I’ve been having mood swings these past few days and this is getting ridiculous. Like, I am so happy then after a minute or two would be sad, or angry, or pissed, then laughing or crying. I can’t even understand myself anymore. I have a volatile nature but I’ve never had this kind of sudden change of moods in a very long time. No wonder there are few people who can put up with me and dang! I highly appreciate them.
I just had two cups of Coffee Bean brand 3 in 1 coffee in the span of three hours while figuring out on how to deal with this kind of feelings in a positive and productive way. I attempted to log in to my part time job to divert my attention but to no avail. I also tried to listen to music or read a book, but still unable to brush aside such mixed emotions.
I decided to write. Yes, write. Writing is one of my outlets. It is more than self-expression, it is actually a way of detoxifying my mind, getting rid of the burdens in my heart. Thus, helping me balance my moods.
This post is in response to a monthly blogging event called #mymonthlymemories hosted by a gorgeous blogger, Basant She. You may want to check out her blog entitled – The Socially Anxious Extrovert and if you want to join us, please click here. I find reading people’s memorable experiences refreshing and invigorating.
Talk about what happened last month. Oh, I could describe March as a busier, nastier, and wackier month this year, so far. Now, I am smiling from ear to ear. My heart is full, my mind is a bit twisted. But my soul…is adrift in a stream of doubt and fear. I am happy but I am also sad and a bit anxious. I can’t help feeling this way.
My other work from home job which is am afraid, my main source of income is drifting away. We’ve been forced to a halt for one week now and as of this writing, I am not even sure if there is still work to go back to. Out client is so silent, it’s deafening. I am perceptive but I also hate to assume. I asked him indirectly but he just read my private message and haven’t had any response until now. I can’t help but think that maybe this is his way of telling us to find an alternative job or worst, to prepare us for the inevitable. Still, I am keeping the faith. God makes things work for those who put their trust in Him and who acknowledges His mercy and loving-kindness.

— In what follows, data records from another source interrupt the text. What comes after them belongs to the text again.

-- ==== Sys2Proof/Machine/Dispatch.lean ====
section
/-! DEFINITION. One arm per instruction, each a direct call of its meaning. -/

namespace Sys2Proof.Machine

def exec (i : Instr) (s : State) : Host.Outcome State Fault Refusal :=
  match i with
  | .checksum base count seed => Sys2Proof.Machine.execChecksum base count seed s
  | .encode r rs lin a wc wait er ew => Sys2Proof.Machine.execEncode r rs lin a wc wait er ew s
  | .read a wc rxbuf => Sys2Proof.Machine.execRead a wc rxbuf s
  | .write a wc srcbuf => Sys2Proof.Machine.execWrite a wc srcbuf s
  | .abandon => Sys2Proof.Machine.execAbandon s
  | .caMemWriteWrapped a wait wc => Sys2Proof.Machine.execCaMemWriteWrapped a wait wc s
  | .caMemWriteLinear a wait wc => Sys2Proof.Machine.execCaMemWriteLinear a wait wc s
  | .caRegWriteWrapped a wait wc => Sys2Proof.Machine.execCaRegWriteWrapped a wait wc s
  | .caRegWriteLinear a wait wc => Sys2Proof.Machine.execCaRegWriteLinear a wait wc s
  | .caMemReadWrapped a wait wc => Sys2Proof.Machine.execCaMemReadWrapped a wait wc s
  | .caMemReadLinear a wait wc => Sys2Proof.Machine.execCaMemReadLinear a wait wc s
  | .caRegReadWrapped a wait wc => Sys2Proof.Machine.execCaRegReadWrapped a wait wc s
  | .caRegReadLinear a wait wc => Sys2Proof.Machine.execCaRegReadLinear a wait wc s
  | .ctrlRead entry => Sys2Proof.Machine.execCtrlRead entry s
  | .ctrlWrite entry => Sys2Proof.Machine.execCtrlWrite entry s

end Sys2Proof.Machine
end

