-- ==== Sys2Proof/Machine/Step.lean ====
section
/-! DEFINITION. One step of the machine: one move of one agent (00_scope.md R6). -/

namespace Sys2Proof.Machine

def step (s : State) : Host.Outcome State Fault Refusal :=
  match fetch (nextMove s) (spendMove s) with
  | .run i t => exec i t
  | .done t => .next t
  | .refuse r => .refused r

/-- `s` with an instruction stored where `step` fetches its next one, and the move that runs it (log 11). -/
def State.withFetchWord (s : State) (nbits w : Nat) : State := placeTableWord s nbits w

end Sys2Proof.Machine
end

Blessings? I lost count, actually. Our youngest turned 5 on March 14th. No fancy celebration, no crowd, no show offs. Believe me, my children prefer this kind of thing. I just bought a cake, a box of their favorite pizza, and 1.5 liter of Royal True Orange. But of course, a present for the birthday celebrant which is a Nerf Gun with small cars as ammunition. Looking back on how delighted my youngest upon getting his birthday present still puts a smile on my face and still brings warmth in my heart. Truly, God has a way of teaching us to be humble, that even small things could still bring so much happiness.
On the 27th of March, our second princess, graduated in primary level. Thank God, despite of our ill feelings for each other, the father of my children still managed to take part on this memorable event. He called via Skype to greet his daughter and she couldn’t be happier. She’s a Daddy’s girl anyway.
Whoa! This must be the longest post that I’ve had this year. Allow me to add the happiness I have in being able to finish my DIY Hanging Bookshelves before saying hello to April.
This is all about March. Cheers to another promising month this April, God’s willing. I am a little calm now. Thank God for the opportunity to partake in this writing exercise. May we all find and do things that makes us happy to be alive.